Signatures of Long-Term Balancing Selection in Human Genomes

Abstract

Balancing selection maintains advantageous diversity in populations through various mechanisms. Although extensively explored from a theoretical perspective, an empirical understanding of its prevalence and targets lags behind our knowledge of positive selection. Here, we describe the Non-central Deviation (NCD), a simple yet powerful statistic to detect long-term balancing selection (LTBS) that quantifies how close frequencies are to expectations under LTBS, and provides the basis for a neutrality test. NCD can be applied to a single locus or genomic data, and can be implemented considering only polymorphisms (NCD1) or also considering fixed differences with respect to an outgroup (NCD2) species. Incorporating fixed differences improves power, and NCD2 has higher power to detect LTBS in humans under different frequencies of the balanced allele(s) than other available methods. Applied to genome-wide data from African and European human populations, in both cases using chimpanzee as an outgroup, NCD2 shows that, albeit not prevalent, LTBS affects a sizable portion of the genome: ∼0.6% of analyzed genomic windows and 0.8% of analyzed positions. Significant windows (P < 0.0001) contain 1.6% of SNPs in the genome, which disproportionally fall within exons and change protein sequence, but are not enriched in putatively regulatory sites.

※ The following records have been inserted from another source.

-- ==== Sys2Proof/Certificates/Slice0/Obligations.lean ====
section
/-! DEFINITION. The statements for the provers, by the rules of spec/: encodings, the results of instructions and what they
leave alone, accesses and their events, tasks, launches, the fabric, traps and faults, the system, reset, and what every step
keeps. -/

namespace Sys2Proof.Claims

open Sys2Proof Sys2Proof.Machine

/-! ## What the integer and the float instructions compute -/

/-- The operation of an instruction that computes an integer result, address, predicate or move (R99 to R113). -/
def intOpOf : Instr → Option Op3
  | .iaddBase _ => some (exactOp .i32 false opAdd)
  | .iaddExt x => some (exactOp x.ty x.sat opAdd)
  | .isubBase _ => some (exactOp .i32 false opSub)
  | .isubExt x => some (exactOp x.ty x.sat opSub)
  | .imulBase _ => some (exactOp .i32 false opMul)
  | .imulExt x => some (exactOp x.ty x.sat opMul)
  | .imulhBase _ => some (exactOp .i32 false (opMulh 32))
  | .imulhExt x => some (exactOp x.ty false (opMulh x.ty.elemWidth))
  | .imad x => some (exactOp x.ty x.sat opMad)
  | .idivBase _ => some (exactOp .i32 false opDiv)
  | .idivExt x => some (exactOp x.ty false opDiv)
  | .iremBase _ => some (exactOp .i32 false opRem)
  | .iremExt x => some (exactOp x.ty false opRem)
  | .iminBase _ => some (exactOp .i32 false opMin)
  | .iminExt x => some (exactOp x.ty false opMin)
  | .imaxBase _ => some (exactOp .i32 false opMax)
  | .imaxExt x => some (exactOp x.ty false opMax)
  | .iabsBase _ => some (exactOp .i32 false opAbs)
  | .iabsExt x => some (exactOp x.ty x.sat opAbs)
  | .inegBase _ => some (exactOp .i32 false opNeg)
  | .inegExt x => some (exactOp x.ty x.sat opNeg)
  | .andBase _ | .andExt _ => some (intOp fun a b _ => a &&& b)
  | .orBase _ | .orExt _ => some (intOp fun a b _ => a ||| b)
  | .xorBase _ | .xorExt _ => some (intOp fun a b _ => a ^^^ b)
  | .andnBase _ => some (intOp fun a b _ => a &&& invert 32 b)
  | .andnExt x => some (intOp fun a b _ => a &&& invert x.ty.width b)
  | .notBase _ => some (intOp fun a _ _ => invert 32 a)
  | .notExt x => some (intOp fun a _ _ => invert x.ty.width a)
  | .shlBase _ => some (intOp fun a b _ => opShl 32 a b)
  | .shlExt x => some (intOp fun a b _ => opShl x.ty.width a b)
  | .shrBase _ => some (intOp fun a b _ => opShr 32 a b)
  | .shrExt x => some (intOp fun a b _ => opShr x.ty.width a b)
  | .sarBase _ => some (intOp fun a b _ => opSar 32 a b)
  | .sarExt x => some (intOp fun a b _ => opSar x.ty.width a b)
  | .rolBase _ => some (intOp fun a b _ => opRol 32 a b)
  | .rolExt x => some (intOp fun a b _ => opRol x.ty.width a b)
  | .bfe x => some (intOp fun a b _ => opBfe x.ty.isSigned x.ty.width a b)
  | .bfi x => some (intOp fun a b c => opBfi x.ty.width a b c)
  | .popcBase _ => some (intOp fun a _ _ => opPopc 32 a)
  | .popcExt x => some (intOp fun a _ _ => opPopc x.ty.width a)
  | .clz x => some (intOp fun a _ _ => opClz x.ty.width a)
  | .brev x => some (intOp fun a _ _ => opBrev x.ty.width a)
  | .lea shift zx _ => some (intOp fun a b _ => opLea shift.toNat zx a b)
  | .icmp cond comb x => some (intOp fun a b c =>
      boolNat (combined comb (compares cond (elemInt x.ty a) (elemInt x.ty b)) (c != 0)))
  | .pset all _ => some (intOp fun a b _ => boolNat (if all then a &&& b == b else a &&& b != 0))
  | .plop lut _ => some (intOp fun a b c => opPlop lut.toNat a b c)
  | .sel _ => some (intOp fun a b c => if c != 0 then b else a)
  | .movBase _ | .movExt _ => some (intOp fun _ b _ => b)
  | .cvti src e x => some (intOp fun a b _ => opCvti x.ty src e.toNat x.sat a b)
  | _ => none

/-- The operation of a floating-point instruction, with the flags of each element (R147 to R160). -/
def floatOpOf : Instr → Option Op3
  | .faddBase _ => some (arith .f32 .fsr (opFadd false))
  | .faddExt rnd x => some (arith x.ty rnd (opFadd x.sat))
  | .fsubBase _ => some (arith .f32 .fsr (opFsub false))
  | .fsubExt rnd x => some (arith x.ty rnd (opFsub x.sat))
  | .fmulBase _ => some (arith .f32 .fsr (opFmul false))
  | .fmulExt rnd x => some (arith x.ty rnd (opFmul x.sat))
  | .ffma rnd x => some (arith x.ty rnd (opFfma x.sat))
  | .fminBase _ => some (minMaxOp .f32 false)
  | .fminExt x => some (minMaxOp x.ty false)
  | .fmaxBase _ => some (minMaxOp .f32 true)
  | .fmaxExt x => some (minMaxOp x.ty true)
  | .fcmp cond comb x => some (fcmpOp x.ty cond comb)
  | .fsel cond x => some (fselOp x.ty cond)
  | .frcp x => some (approxOp x.ty .rcp)
  | .frsq x => some (approxOp x.ty .rsq)
  | .fsqrt rnd x => some (arith x.ty rnd (opFsqrt x.sat))
  | .fexp2 x => some (approxOp x.ty .exp2)
  | .flog2 x => some (approxOp x.ty .log2)
  | .ftanh x => some (approxOp x.ty .tanh)
  | .fclass x => some (intOp fun a _ _ => (fmtOf x.ty).classify a)
  | .cvtf src rnd x => some (cvtfOp x.ty src rnd x.sat)
  | .fpackHdr _ => some fun _ a b _ => ((packHeader a b).1, [(packHeader a b).2])
  | .fpack _ => some fpackOp
  | .funpack hi _ => some (funpackOp hi)
  | _ => none

/-- What the threads of a bundle hold after an instruction that computes: those whose guard holds get the result of their
reader's operands and its flags, and every thread of the bundle goes on. -/
def computed (s : State) (i : Instr) (v : View) (op : Op3) (all : List Tid) (q : Tid) : Thread :=
  let act := s.active v all
  if q ∈ act then (v.wrote (v.resultOf op s act q) (s.thread q)).past s.clk.now (instrSize i)
  else if q ∈ all then (s.thread q).past s.clk.now (instrSize i)
  else s.thread q

/-- The active threads have full sources (R48) and no empty destination (R92), and no result raises an enabled flag (R143). -/
structure Computes (s : State) (v : View) (op : Op3) (act : List Tid) : Prop where
  full : ∀ q ∈ act, v.check s (v.reader act q) (act.map (·.lane)) = .ready
  dest : ∀ q ∈ act, v.destBusy (s.thread q) = false
  calm : ∀ q ∈ act, orAll (v.resultOf op s act q).2 &&& s.enables (v.reader act q) = 0

/-- The instruction completes at thread t alone: its destination gets a value of which P holds, t goes on, and nothing else
differs. -/
def Gives (s : State) (i : Instr) (v : View) (t : Tid) (P : Nat → Prop) : Prop :=
  ∃ s' r, P r ∧ exec i s = .next s' ∧ s.Becomes s' (s.but t ((v.writeD r (s.thread t)).past s.clk.now (instrSize i)))

end Sys2Proof.Claims

open Sys2Proof Sys2Proof.Machine Sys2Proof.Claims

/-! ## Integer and float results (04_integer, 06_float) -/

/-- R46, R93, R97: at a bundle of any number of threads, an integer, address, predicate or move instruction answers a next state
in which every active thread has the result in its destination, every thread of the bundle stands at the next instruction, and
nothing else differs. No flag is raised. Model's choice, where the rules leave it open: log 12. -/
def Obligations.IntegerResult : Prop :=
  ∀ (s : State) (i : Instr) (v : View) (u : RUnit) (t : Tid) (ts : List Tid) (op : Op3),
    s.Issues i v u t ts → v.collective = false → intOpOf i = some op → Computes s v op (s.active v (t :: ts)) →
    ∃ s', exec i s = .next s' ∧ s.Becomes s' (computed s i v op (t :: ts))

/-- R46, R93, R142, R143: the same for a floating-point instruction, whose flags are ORed into fsr of each receiver. Model's
choice, where the rules leave it open: log 12, 14. -/
def Obligations.FloatResult : Prop :=
  ∀ (s : State) (i : Instr) (v : View) (u : RUnit) (t : Tid) (ts : List Tid) (op : Op3),
    s.Issues i v u t ts → v.collective = false → floatOpOf i = some op → Computes s v op (s.active v (t :: ts)) →
    ∃ s', exec i s = .next s' ∧ s.Becomes s' (computed s i v op (t :: ts))

/-- R45, R51, R117, R194: an instruction that computes, made crew-collective by a lane modifier, at the bundle of its whole
participation set: the same, with each source read from the lane that its modifier names. Model's choice, where the rules leave
it open: log 12. -/
def Obligations.LaneModifiedResult : Prop :=
  ∀ (s : State) (i : Instr) (v : View) (u : RUnit) (t : Tid) (ts : List Tid) (op : Op3),
    s.Issues i v u t ts → v.collective = true → intOpOf i = some op ∨ floatOpOf i = some op →
    (∀ q ∈ ts, q.crew = t.crew) → participants v (s.crew t.uid t.crew) = (t :: ts).map (·.lane) →
    (∀ l, ((s.crew t.uid t.crew).thread l).arrived = false) → (∀ q ∈ t :: ts, (s.thread q).taken = none) →
    (∀ q ∈ t :: ts, (s.thread q).pc = (s.thread t).pc) →
    s.active v (t :: ts) ≠ [] → Computes s v op (s.active v (t :: ts)) →
    (∀ q ∈ s.active v (t :: ts), v.check s q ((s.active v (t :: ts)).map (·.lane)) = .ready) →
    ∃ s', exec i s = .next s' ∧ s.Becomes s' (computed s i v op (t :: ts))

/-- R97: element e of the result of an integer operation is the exact operation on the elements e, narrowed to the element:
modulo 2^w, or to the nearest end of the type's range with S = 1. R97, R99, R100: the 32-bit sums, differences and products of
iadd, isub and imul are those of 32-bit words. R100: imulh writes the high half of the exact product of its type's signs; a zero
divisor gives a quotient of all ones and a remainder equal to the dividend; otherwise the quotient is truncated toward zero and
the remainder has the sign of the dividend, and the quotient of the least value by −1 is the least value. None of them sets a
flag. -/
def Obligations.IntegerArithmetic : Prop :=
  (∀ (ty : Ty) (sat : Bool) (f : Int → Int → Int → Int) (a b c e : Nat), e < ty.elems →
    let w := ty.elemWidth
    let x := f (elemInt ty (elem w a e)) (elemInt ty (elem w b e)) (elemInt ty (elem w c e))
    elem w (exactElems ty sat f a b c) e = wrap w (if sat then min (max x (Machine.Ty.minVal ty)) (Machine.Ty.maxVal ty) else x)) ∧
  (∀ a b : BitVec 32,
    exactElems .i32 false opAdd a.toNat b.toNat 0 = (a + b).toNat ∧
    exactElems .i32 false opSub a.toNat b.toNat 0 = (a - b).toNat ∧
    exactElems .i32 false opMul a.toNat b.toNat 0 = (a * b).toNat ∧
    exactElems .i32 false opNeg a.toNat b.toNat 0 = (-a).toNat) ∧
  (∀ (ty : Ty), ty = .i32 ∨ ty = .u32 ∨ ty = .i64 ∨ ty = .u64 → ∀ a : Nat, a < 2 ^ ty.width →
    exactElems ty false opDiv a 0 0 = 2 ^ ty.width - 1 ∧ exactElems ty false opRem a 0 0 = a ∧
    (∀ f ∈ [opDiv, opRem], ∀ (th : Thread) (c : Nat), (exactOp ty false f th a 0 c).2 = []) ∧
    exactElems ty false (opMulh ty.width) a 0 0 = 0 ∧
    ∀ b : Nat, b < 2 ^ ty.width → b ≠ 0 →
      exactElems ty false opDiv a b 0 = wrap ty.width (Int.tdiv (elemInt ty a) (elemInt ty b)) ∧
      exactElems ty false opRem a b 0 = wrap ty.width (Int.tmod (elemInt ty a) (elemInt ty b)) ∧
      (ty.isSigned = true → a = 2 ^ (ty.width - 1) → b = 2 ^ ty.width - 1 →
        exactElems ty false opDiv a b 0 = a ∧ exactElems ty false opRem a b 0 = 0) ∧
      exactElems ty false (opMulh ty.width) a b 0 = wrap ty.width (elemInt ty a * elemInt ty b / (2 ^ ty.width : Nat)) ∧
      ∀ f ∈ [opMulh ty.width, opDiv, opRem], ∀ (th : Thread) (c : Nat), (exactOp ty false f th a b c).2 = [])

/-- R102, R103, R104, R105: the shifts, bfe, bfi, popc, clz and brev, bit by bit, on what the thread's sources give. w is the
width of the type. A shift counts bits [31:0] of B: counts of w and more give 0, or the sign for sar, and a rotation counts
modulo w. bfe and bfi take position and length from bits [7:0] and [15:8] of their control word, and cut the field at the width.
popc and clz write one register whatever the type. -/
def Obligations.BitResults : Prop :=
  ∀ (s : State) (i : Instr) (v : View) (u : RUnit) (t : Tid), s.Lone i v u t → v.collective = false →
    let w := v.x.ty.width
    let a := v.srcA s t [t.lane]
    let b := v.srcB s t [t.lane]
    let c := v.srcC s t
    let k := b % 2 ^ 32
    let pos (ctl : Nat) := ctl % 256
    let len (ctl : Nat) := if ctl % 256 < w then min (ctl / 256 % 256) (w - ctl % 256) else 0
    ((∃ x, i = .shlBase x) ∨ (∃ x, i = .shlExt x) → Gives s i v t fun r => ∀ j, j < w → bit r j = (decide (k ≤ j) && bit a (j - k))) ∧
    ((∃ x, i = .shrBase x) ∨ (∃ x, i = .shrExt x) → Gives s i v t fun r => ∀ j, j < w → bit r j = (decide (j + k < w) && bit a (j + k))) ∧
    ((∃ x, i = .sarBase x) ∨ (∃ x, i = .sarExt x) → Gives s i v t fun r => ∀ j, j < w → bit r j = bit a (min (j + k) (w - 1))) ∧
    ((∃ x, i = .rolBase x) ∨ (∃ x, i = .rolExt x) → Gives s i v t fun r => ∀ j, j < w → bit r ((j + k) % w) = bit a j) ∧
    (∀ x, i = .bfe x → Gives s i v t fun r => ∀ j, j < w →
      bit r j = (if j < len b then bit a (pos b + j) else v.x.ty.isSigned && decide (len b ≠ 0) && bit a (pos b + len b - 1))) ∧
    (∀ x, i = .bfi x → Gives s i v t fun r => ∀ j, j < w →
      bit r j = (if pos c ≤ j ∧ j < pos c + len c then bit b (j - pos c) else bit a j)) ∧
    ((∃ x, i = .popcBase x) ∨ (∃ x, i = .popcExt x) →
      v.row.d = .regs 1 ∧ Gives s i v t fun r => r = (List.range w).countP (bit a)) ∧
    (∀ x, i = .clz x → v.row.d = .regs 1 ∧ Gives s i v t fun r =>
      r ≤ w ∧ (∀ j, w - r ≤ j → j < w → bit a j = false) ∧ (r < w → bit a (w - 1 - r) = true)) ∧
    (∀ x, i = .brev x → Gives s i v t fun r => ∀ j, j < w → bit r (w - 1 - j) = bit a j)

/-- R38: the immediate of a base word, as the value that its source B gives: sign-extended to 32 bits in the integer and bit
forms, and the FP32 number that equals it in the float forms (m × 2^e with e ≤ 0). ld and st add four times the immediate (R37).
-/
def Obligations.BaseImmediates : Prop :=
  ∀ (i : Instr) (op : Nat) (x : BaseForm) (k : BitVec 7) (v : View), i.baseForm = some (op, x) → x.b = .imm k → i.view = some v →
    ∃ l, v.x.b = .lit l ∧
      (if op ∈ [0x30, 0x31, 0x32, 0x34, 0x35] then
        ∃ m e, fp32.value (literalValue l 1) = .fin (decide (k.toInt < 0)) m e ∧ e ≤ 0 ∧ m = k.toInt.natAbs * 2 ^ (-e).toNat
      else if op = 0x50 ∨ op = 0x51 then literalValue l 1 = (4 * k.signExtend 32).toNat
      else literalValue l 1 = (k.signExtend 32).toNat)

/-! ## Control flow (05_control) -/

/-- R37, R119: the target of a br or a call: the address of its first word, and four times the base offset or the literal. -/
def Sys2Proof.Claims.branchTarget (i : Instr) (pc : DWord) : Option DWord :=
  match i with
  | .brBase _ off | .callBase _ off => some (pc + BitVec.ofInt 64 (4 * off.toInt))
  | .brExt x | .callExt x => (match x.b with | .lit l => some (pc + l) | .reg _ => none)
  | _ => none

These windows overlap ∼8% of the protein-coding genes, and these have larger number of transcripts than expected by chance even after controlling for gene length. Our catalog includes known targets of LTBS but a majority of them (90%) are novel. As expected, immune-related genes are among those with the strongest signatures, although most candidates are involved in other biological functions, suggesting that LTBS potentially influences diverse human phenotypes.

Fig. 1.

—A schematic representation of site frequency spectra (SFS) under neutrality and selection, which motivates the NCD statistic. (A) Unfolded SFS (ranging from 0 to 1) of derived allele frequencies (DAF) for loci under neutrality (gray) or containing one site under balancing selection with frequency equilibrium (f_eq) of 0.5 (blue), 0.4 (orange), and 0.3 (pink). (B) Folded SFS (ranging from 0 to 0.5) for minor allele frequencies (MAF). Colors as in A. (C) Distribution of NCD expected under neutrality (gray) and under selection assuming tf = f_eq. Colors as in A. x axis shows minimum and maximum values that NCD can have for a given tf.

Fig. 2.

—Power to detect balancing selection for NCD2(0.5) and other tests. The ROC curves summarize the true positive rate (TPR) as a function of the false positive rate (FPR) to detect LTBS for simulations where the balanced polymorphism was modeled to achieve f_eq of (A) 0.3, (B) 0.4, and (C) 0.5. Plotted values are for the African demography, Tbs = 5 Ma. L = 3 kb, except for T₁ and T₂ where L = 100 ISs (see Methods). BETA refers to the ß statistic (Siewert and Voight 2017). For NCD2 calculations, tf = f_eq. European demography yields similar results (supplementary fig. S10, Supplementary Material online). Power for NCD1, NCD1 + HKA, and T₁ is provided in supplementary table S1, Supplementary Material online.

Fig. 3.

—Polymorphism-to-divergence and SFS. (A and B) SNPs/(FDs + 1) for LWK (A) and GBR (B) populations. SNPs/(FDs + 1) measures the proportion of polymorphic-to-divergent sites for the union of significant windows for all tf (purple, green) compared with all scanned windows (gray). (C and D) SFS in LWK (C) and GBR (D) of all scanned windows in chr1 (gray), significant windows for NCD2(0.5) (blue), NCD2(0.4) (orange), NCD2(0.3) (pink). DAF, derived allele frequency.

Fig. 4.

—Manhattan plot and population sharing. (A) Manhattan plot of all scanned windows, for one analysis (NCD2(0.5) for LWK). y-axis, P value (log-scale) based on Z_tf-IS. x-axis, ordered location of analyzed windows on the genome. Each point is a scanned (gray and black), significant (blue), or outlier (pink) window. Names of outlier protein-coding genes are provided, sorted by name. Significant windows were defined based of simulations, not on Z_tf-IS. (Z_tf-IS is used to rank even those with P < 0.0001) (B) Venn diagram showing the overlap in signatures of the 167 outlier genes annotated in (A) with other populations.

Fig. 5.

—Enrichment of classes of sites among candidate windows. Dashed lines mark the P = 0.975 (bottom) and P = 0.025 (top) thresholds for the one-tailed P values (hypothesis: enrichment). NSyn, nonsynonymous; all, Genic + Intergenic + Regulatory. The annotation is based on Ensembl variant predictor (supplementary information S4, Supplementary Material online). P< 0.001 was treated as 0.001 to avoid infinite values.